Samuel clutched his mother’s hand as he walked to kindergarten. His feet felt heavier with every step.

“Mommy,” he said, “I hate it when you leave me at school. I wish you were the tiniest mommy in the world, so I could keep you in my pocket all day.”

“Oh, Samuel,” said Mommy. “I hate leaving you, too. But guess what? I’ve got a tiny mommy right here. Let me tuck her in.”

As Samuel held open his pocket, his mom pretended to slip something inside. Then she gave him a big hug good-bye, and was gone.


Samuel approaches kindergarten with trepidation. His mother soothes his fears by giving him a “Pocket Mommy” to hold close throughout the day. When this pretend mother comes to life at Circle Time, Samuel is delighted. Although small in stature, Pocket Mommy is adept at helping Samuel complete his school activities. She acts out the shape of each letter when he forgets how to write his name, and she shouts “MOOOO!” when he can’t remember what cows say. During an art project, Pocket Mommy admonishes Samuel to “Be careful to cut along the lines”, and her overzealous attentiveness starts to irk the little boy: “Mommy,” Samuel said, “I can do it myself!”.

internal art     In a funny role reversal, it is Pocket Mommy who wreaks havoc in the classroom. Much to Samuel’s chagrin, she creates a chalk dust storm while cleaning the blackboard, and her efforts at organizing the library result in a book avalanche. She even declares the class pet’s cage a “pig sty” and chases out the bewildered guinea pig. Pocket Mommy’s final offense is a comical fall from grace – right into a can of flour. When Samuel’s real mother arrives at the end of the day, he declines her offer of another pretend mommy and reflects, “Maybe I just need you to do your mommying at home”.
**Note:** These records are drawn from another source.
/-- Registers of block POR, part 0. -/
def regsPOR0 : List Reg := [
  ⟨0x0, (some 0x0), [R.POR_CFG_MAX_OUT, R.POR_CFG_SX_FIRST, R.POR_CFG_LEVEL]⟩,
  ⟨0x8, none, [R.POR_STATUS_POISON, R.POR_STATUS_DROPPED, R.POR_STATUS_UE, R.POR_STATUS_UE_VALID, R.POR_STATUS_BUSY, R.POR_STATUS_POISON_COUNT, R.POR_STATUS_DROP_COUNT, R.POR_STATUS_LAST_TAG]⟩,
  ⟨0x10, none, [R.POR_UE_ADDR_LO_ADDR]⟩,
  ⟨0x14, none, [R.POR_UE_ADDR_HI_ADDR]⟩,
  ⟨0x18, none, [R.POR_CE_COUNT_COUNT]⟩,
  ⟨0x20, none, [R.POR_QUEUE_DEPTH]⟩,
  ⟨0x28, none, [R.POR_RD_BYTES_LO_VALUE]⟩,
  ⟨0x2C, none, [R.POR_RD_BYTES_HI_VALUE]⟩,
  ⟨0x30, none, [R.POR_WR_BYTES_LO_VALUE]⟩,
  ⟨0x34, none, [R.POR_WR_BYTES_HI_VALUE]⟩,
  ⟨0x38, none, [R.POR_REMOTE_BYTES_LO_VALUE]⟩,
  ⟨0x3C, none, [R.POR_REMOTE_BYTES_HI_VALUE]⟩,
  ⟨0x40, none, [R.POR_CYC_STALL_LO_VALUE]⟩,
  ⟨0x44, none, [R.POR_CYC_STALL_HI_VALUE]⟩,
  ⟨0x48, none, [R.POR_RESTORE_VALUE]⟩]

/-- Registers of block POR. -/
def regsPOR : List Reg := regsPOR0

/-- Registers of block SLV, part 0. -/
def regsSLV0 : List Reg := [
  ⟨0x0, (some 0x0), [R.SLV_CFG_INTERLEAVE, R.SLV_CFG_LEVEL]⟩,
  ⟨0x8, none, [R.SLV_STATUS_SINGULAR, R.SLV_STATUS_RANGE, R.SLV_STATUS_WARM_REJECT, R.SLV_STATUS_UE, R.SLV_STATUS_BUSY, R.SLV_STATUS_SING_PROBLEMS, R.SLV_STATUS_RANGE_PROBLEMS, R.SLV_STATUS_LAST_TAG]⟩,
  ⟨0x10, none, [R.SLV_SING_POS_PROBLEM, R.SLV_SING_POS_COL, R.SLV_SING_POS_VALID]⟩,
  ⟨0x18, none, [R.SLV_RANGE_POS_ELEM, R.SLV_RANGE_POS_VAR, R.SLV_RANGE_POS_VALID]⟩,
  ⟨0x1C, none, [R.SLV_RANGE_PROB_PROBLEM]⟩,
  ⟨0x20, (some 0x0), [R.SLV_PIVOT_MIN_LO_MIN]⟩,
  ⟨0x24, (some 0x0), [R.SLV_PIVOT_MIN_HI_MIN]⟩,
  ⟨0x28, none, [R.SLV_UE_ADDR_LO_ADDR]⟩,
  ⟨0x2C, none, [R.SLV_UE_ADDR_HI_ADDR]⟩,
  ⟨0x30, none, [R.SLV_CE_COUNT_COUNT]⟩,
  ⟨0x38, none, [R.SLV_QUEUE_DEPTH, R.SLV_QUEUE_DONE]⟩,
  ⟨0x40, none, [R.SLV_WARM_COUNT_COUNT]⟩,
  ⟨0x48, none, [R.SLV_CYC_BUSY_LO_VALUE]⟩,
  ⟨0x4C, none, [R.SLV_CYC_BUSY_HI_VALUE]⟩,
  ⟨0x50, none, [R.SLV_PROBLEMS_LO_VALUE]⟩,
  ⟨0x54, none, [R.SLV_PROBLEMS_HI_VALUE]⟩,
  ⟨0x58, none, [R.SLV_RESTORE_VALUE]⟩]

/-- Registers of block SLV. -/
def regsSLV : List Reg := regsSLV0

/-- Registers of block MEM, part 0. -/
def regsMEM0 : List Reg := [
  ⟨0x0, (some 0x0), [R.MEM_CFG_RETRAIN_AUTO, R.MEM_CFG_SCRUB_EN, R.MEM_CFG_CE_RETRAIN_THR, R.MEM_CFG_WR_RUN, R.MEM_CFG_LEVEL]⟩,
  ⟨0x8, none, [R.MEM_STATUS_BUSY, R.MEM_STATUS_RETRAINING, R.MEM_STATUS_HOT, R.MEM_STATUS_UE, R.MEM_STATUS_OOS_COUNT, R.MEM_STATUS_UE_COUNT, R.MEM_STATUS_RETRAIN_COUNT]⟩,
  ⟨0x10, none, [R.MEM_CHAN_SEL_CHAN]⟩,
  ⟨0x18, none, [R.MEM_CHAN_STATUS_STATE, R.MEM_CHAN_STATUS_SLICES, R.MEM_CHAN_STATUS_RETRAINS, R.MEM_CHAN_STATUS_CE_COUNT]⟩,
  ⟨0x20, none, [R.MEM_UE_ADDR_LO_ADDR]⟩,
  ⟨0x24, none, [R.MEM_UE_ADDR_HI_ADDR, R.MEM_UE_ADDR_HI_VALID]⟩,
  ⟨0x28, none, [R.MEM_CE_COUNT_COUNT]⟩,
  ⟨0x30, none, [R.MEM_RETRAIN_CHAN, R.MEM_RETRAIN_START]⟩,
  ⟨0x38, none, [R.MEM_SELFTEST_CHAN, R.MEM_SELFTEST_START, R.MEM_SELFTEST_PASS, R.MEM_SELFTEST_DONE]⟩,
  ⟨0x3C, none, [R.MEM_ADMIT_CHAN, R.MEM_ADMIT_REQUEST]⟩,
  ⟨0x40, none, [R.MEM_REPAIR_STATUS_PENDING_ROWS, R.MEM_REPAIR_STATUS_SPARE_ROWS_MIN, R.MEM_REPAIR_STATUS_SPARE_TSV_MIN, R.MEM_REPAIR_STATUS_LIST_OVERFLOW, R.MEM_REPAIR_STATUS_REPAIRING]⟩,
  ⟨0x48, none, [R.MEM_TEMP_TEMP_C, R.MEM_TEMP_MAX_C]⟩,
  ⟨0x50, none, [R.MEM_RD_BYTES_LO_VALUE]⟩,
  ⟨0x54, none, [R.MEM_RD_BYTES_HI_VALUE]⟩,
  ⟨0x58, none, [R.MEM_WR_BYTES_LO_VALUE]⟩,
  ⟨0x5C, none, [R.MEM_WR_BYTES_HI_VALUE]⟩,
  ⟨0x60, none, [R.MEM_CYC_REFRESH_LO_VALUE]⟩,
  ⟨0x64, none, [R.MEM_CYC_REFRESH_HI_VALUE]⟩]

/-- Registers of block MEM. -/
def regsMEM : List Reg := regsMEM0

/-- Registers of block MEMP, part 0. -/
def regsMEMP0 : List Reg := [
  ⟨0x0, none, [R.MEM_SPREAD_SIZE]⟩,
  ⟨0x8, (some 0x8), [R.MEM_LAT_CFG_AGE_NS, R.MEM_LAT_CFG_LEVEL]⟩,
  ⟨0x10, none, [R.MEM_UNMAPPED_COUNT]⟩]

/-- Registers of block MEMP. -/
def regsMEMP : List Reg := regsMEMP0

/-- Registers of block DEP, part 0. -/
def regsDEP0 : List Reg := [
  ⟨0x0, (some 0x0), [R.DEP_CFG_STREAM_ALLOC, R.DEP_CFG_PREFETCH, R.DEP_CFG_LEVEL]⟩,
  ⟨0x8, none, [R.DEP_STATUS_BUSY, R.DEP_STATUS_FLUSHING, R.DEP_STATUS_UE, R.DEP_STATUS_UE_COUNT]⟩,
  ⟨0x10, none, [R.DEP_UE_ADDR_LO_ADDR]⟩,
  ⟨0x14, none, [R.DEP_UE_ADDR_HI_ADDR, R.DEP_UE_ADDR_HI_VALID]⟩,
  ⟨0x18, none, [R.DEP_CE_COUNT_COUNT]⟩,
  ⟨0x20, none, [R.DEP_HIT_LO_VALUE]⟩,
  ⟨0x24, none, [R.DEP_HIT_HI_VALUE]⟩,
  ⟨0x28, none, [R.DEP_MISS_LO_VALUE]⟩,
  ⟨0x2C, none, [R.DEP_MISS_HI_VALUE]⟩,
  ⟨0x30, none, [R.DEP_ATOMIC_LO_VALUE]⟩,
  ⟨0x34, none, [R.DEP_ATOMIC_HI_VALUE]⟩,
  ⟨0x38, none, [R.DEP_REDUCE_LO_VALUE]⟩,
  ⟨0x3C, none, [R.DEP_REDUCE_HI_VALUE]⟩,
  ⟨0x40, none, [R.DEP_BACKINV_LO_VALUE]⟩,
  ⟨0x44, none, [R.DEP_BACKINV_HI_VALUE]⟩,
  ⟨0x48, none, [R.DEP_FLUSH_GO]⟩,
  ⟨0x4C, none, [R.DEP_INVAL_GO]⟩]

/-- Registers of block DEP. -/
def regsDEP : List Reg := regsDEP0

/-- Registers of block FAB, part 0. -/
def regsFAB0 : List Reg := [
  ⟨0x0, (some 0x0), [R.FAB_CFG_GRACE_US, R.FAB_CFG_LEVEL]⟩,
  ⟨0x8, none, [R.FAB_STATUS_BUSY, R.FAB_STATUS_ARMED, R.FAB_STATUS_REMOTE_DEAD, R.FAB_STATUS_RED_UNCERTAIN, R.FAB_STATUS_PORTS_ACTIVE, R.FAB_STATUS_DEAD_COUNT, R.FAB_STATUS_REFUSED_COUNT]⟩,
  ⟨0x10, none, [R.FAB_SELF_SLOT, R.FAB_SELF_CARAVAN]⟩,
  ⟨0x18, none, [R.FAB_JOB_TAG, R.FAB_JOB_PASSED]⟩,
  ⟨0x20, none, [R.FAB_EPOCH_CURRENT, R.FAB_EPOCH_ARM, R.FAB_EPOCH_DISARM, R.FAB_EPOCH_TAG_APPLY, R.FAB_EPOCH_NEW_TAG]⟩,
  ⟨0x28, none, [R.FAB_EPOCH_AT_LO_COUNT]⟩,
  ⟨0x2C, none, [R.FAB_EPOCH_AT_HI_COUNT]⟩,
  ⟨0x30, none, [R.FAB_DEAD_PKG_PACKAGE, R.FAB_DEAD_PKG_VALID]⟩,
  ⟨0x38, (some 0x0), [R.FAB_TIMEOUT_CARAVAN_US, R.FAB_TIMEOUT_ROUTE_US]⟩,
  ⟨0x40, none, [R.FAB_STALE_COUNT_COUNT]⟩,
  ⟨0x44, none, [R.FAB_EPOCH_DROP_COUNT]⟩,
  ⟨0x48, none, [R.FAB_LATE_RSP_COUNT]⟩,
  ⟨0x4C, none, [R.FAB_NO_PATH_COUNT]⟩,
  ⟨0x50, none, [R.FAB_TX_BYTES_LO_VALUE]⟩,
  ⟨0x54, none, [R.FAB_TX_BYTES_HI_VALUE]⟩,
  ⟨0x58, none, [R.FAB_RX_BYTES_LO_VALUE]⟩,
  ⟨0x5C, none, [R.FAB_RX_BYTES_HI_VALUE]⟩,
  ⟨0x60, none, [R.FAB_FWD_BYTES_LO_VALUE]⟩,
  ⟨0x64, none, [R.FAB_FWD_BYTES_HI_VALUE]⟩]

/-- Registers of block FAB. -/
def regsFAB : List Reg := regsFAB0

/-- Registers of block PORT, part 0. -/
def regsPORT0 : List Reg := [
  ⟨0x0, (some 0x0), [R.PORT_CTRL_ENABLE, R.PORT_CTRL_AUTO_ADMIT, R.PORT_CTRL_ACCEPT_ANY, R.PORT_CTRL_ADMIT, R.PORT_CTRL_RETRAIN, R.PORT_CTRL_SELFTEST, R.PORT_CTRL_LEVEL]⟩,
  ⟨0x8, none, [R.PORT_STATUS_STATE, R.PORT_STATUS_CHECK, R.PORT_STATUS_SELFTEST_PASS, R.PORT_STATUS_DOWN, R.PORT_STATUS_LANES_UP, R.PORT_STATUS_SWAP_PORT, R.PORT_STATUS_DOWN_COUNT]⟩,
  ⟨0x10, none, [R.PORT_PEER_PACKAGE, R.PORT_PEER_PORT, R.PORT_PEER_VALID]⟩,
  ⟨0x18, none, [R.PORT_PEER_SERIAL_LO_SERIAL]⟩,
  ⟨0x1C, none, [R.PORT_PEER_SERIAL_HI_SERIAL]⟩,
  ⟨0x20, none, [R.PORT_REPLAY_REPLAYS, R.PORT_REPLAY_CRC_ERRORS]⟩,
  ⟨0x24, none, [R.PORT_FEC_CORRECTED, R.PORT_FEC_UNCORRECTED]⟩,
  ⟨0x28, none, [R.PORT_RETRAINS_COUNT]⟩,
  ⟨0x2C, (some 0x0), [R.PORT_RETRAIN_THR_REPLAYS_PER_MS]⟩,
  ⟨0x30, none, [R.PORT_TX_BYTES_LO_VALUE]⟩,
  ⟨0x34, none, [R.PORT_TX_BYTES_HI_VALUE]⟩,
  ⟨0x38, none, [R.PORT_RX_BYTES_LO_VALUE]⟩,
  ⟨0x3C, none, [R.PORT_RX_BYTES_HI_VALUE]⟩]

/-- Registers of block PORT. -/
def regsPORT : List Reg := regsPORT0

/-- Registers of block RT, part 0. -/
def regsRT0 : List Reg := [
  ⟨0x0, (some 0x0), [R.RT_CFG_VLAN_EN, R.RT_CFG_JUMBO, R.RT_CFG_PCP, R.RT_CFG_VID, R.RT_CFG_LEVEL]⟩,
  ⟨0x4, none, [R.RT_MAC_BYTE_BYTE]⟩,
  ⟨0x8, none, [R.RT_ETHERTYPE_TYPE]⟩,
  ⟨0xC, (some 0x0), [R.RT_RTO_RTO_US, R.RT_RTO_MAX_TX]⟩,
  ⟨0x10, none, [R.RT_RETX_COUNT]⟩,
  ⟨0x14, none, [R.RT_CRC_COUNT]⟩,
  ⟨0x18, none, [R.RT_DUP_COUNT]⟩,
  ⟨0x1C, none, [R.RT_FOREIGN_COUNT]⟩,
  ⟨0x20, none, [R.RT_PEERS_ACTIVE]⟩]

/-- Registers of block RT. -/
def regsRT : List Reg := regsRT0

/-- Registers of block HAL, part 0. -/
def regsHAL0 : List Reg := [
  ⟨0x0, (some 0x0), [R.HAL_CFG_PORT0_EN, R.HAL_CFG_PORT1_EN, R.HAL_CFG_LEVEL]⟩,
  ⟨0x8, none, [R.HAL_STATUS_STATE0, R.HAL_STATUS_STATE1, R.HAL_STATUS_DEGRADED, R.HAL_STATUS_DOWN, R.HAL_STATUS_SNP_TIMEOUT, R.HAL_STATUS_SNP_TIMEOUT_COUNT]⟩,
  ⟨0x10, none, [R.HAL_WIN_BASE_LO_BASE]⟩,
  ⟨0x14, none, [R.HAL_WIN_BASE_HI_BASE]⟩,
  ⟨0x18, none, [R.HAL_WIN_SIZE_GIB]⟩,
  ⟨0x1C, (some 0x0), [R.HAL_SNP_TIMEOUT_US]⟩,
  ⟨0x20, none, [R.HAL_REPLAY_COUNT]⟩,
  ⟨0x28, none, [R.HAL_RECALLS_LO_VALUE]⟩,
  ⟨0x2C, none, [R.HAL_RECALLS_HI_VALUE]⟩]

/-- Registers of block HAL. -/
def regsHAL : List Reg := regsHAL0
     Tom Goldsmith’s graphite, watercolour and coloured pencil illustrations humourously capture Pocket Mommy’s antics. She crawls out from beneath a bookcase with eagerness in her eyes and dust bunnies in her hair. The disgruntled guinea pig stands with his arms on his hips and watches while Samuel gives her a “Time Out”.

     Young readers will relate to this story about first steps towards independence. Pair this book with Maureen Fergus’ The Day My Mom Came to Kindergarten, for a “going to school” discussion starter.


Linda Ludke is a librarian in London, ON.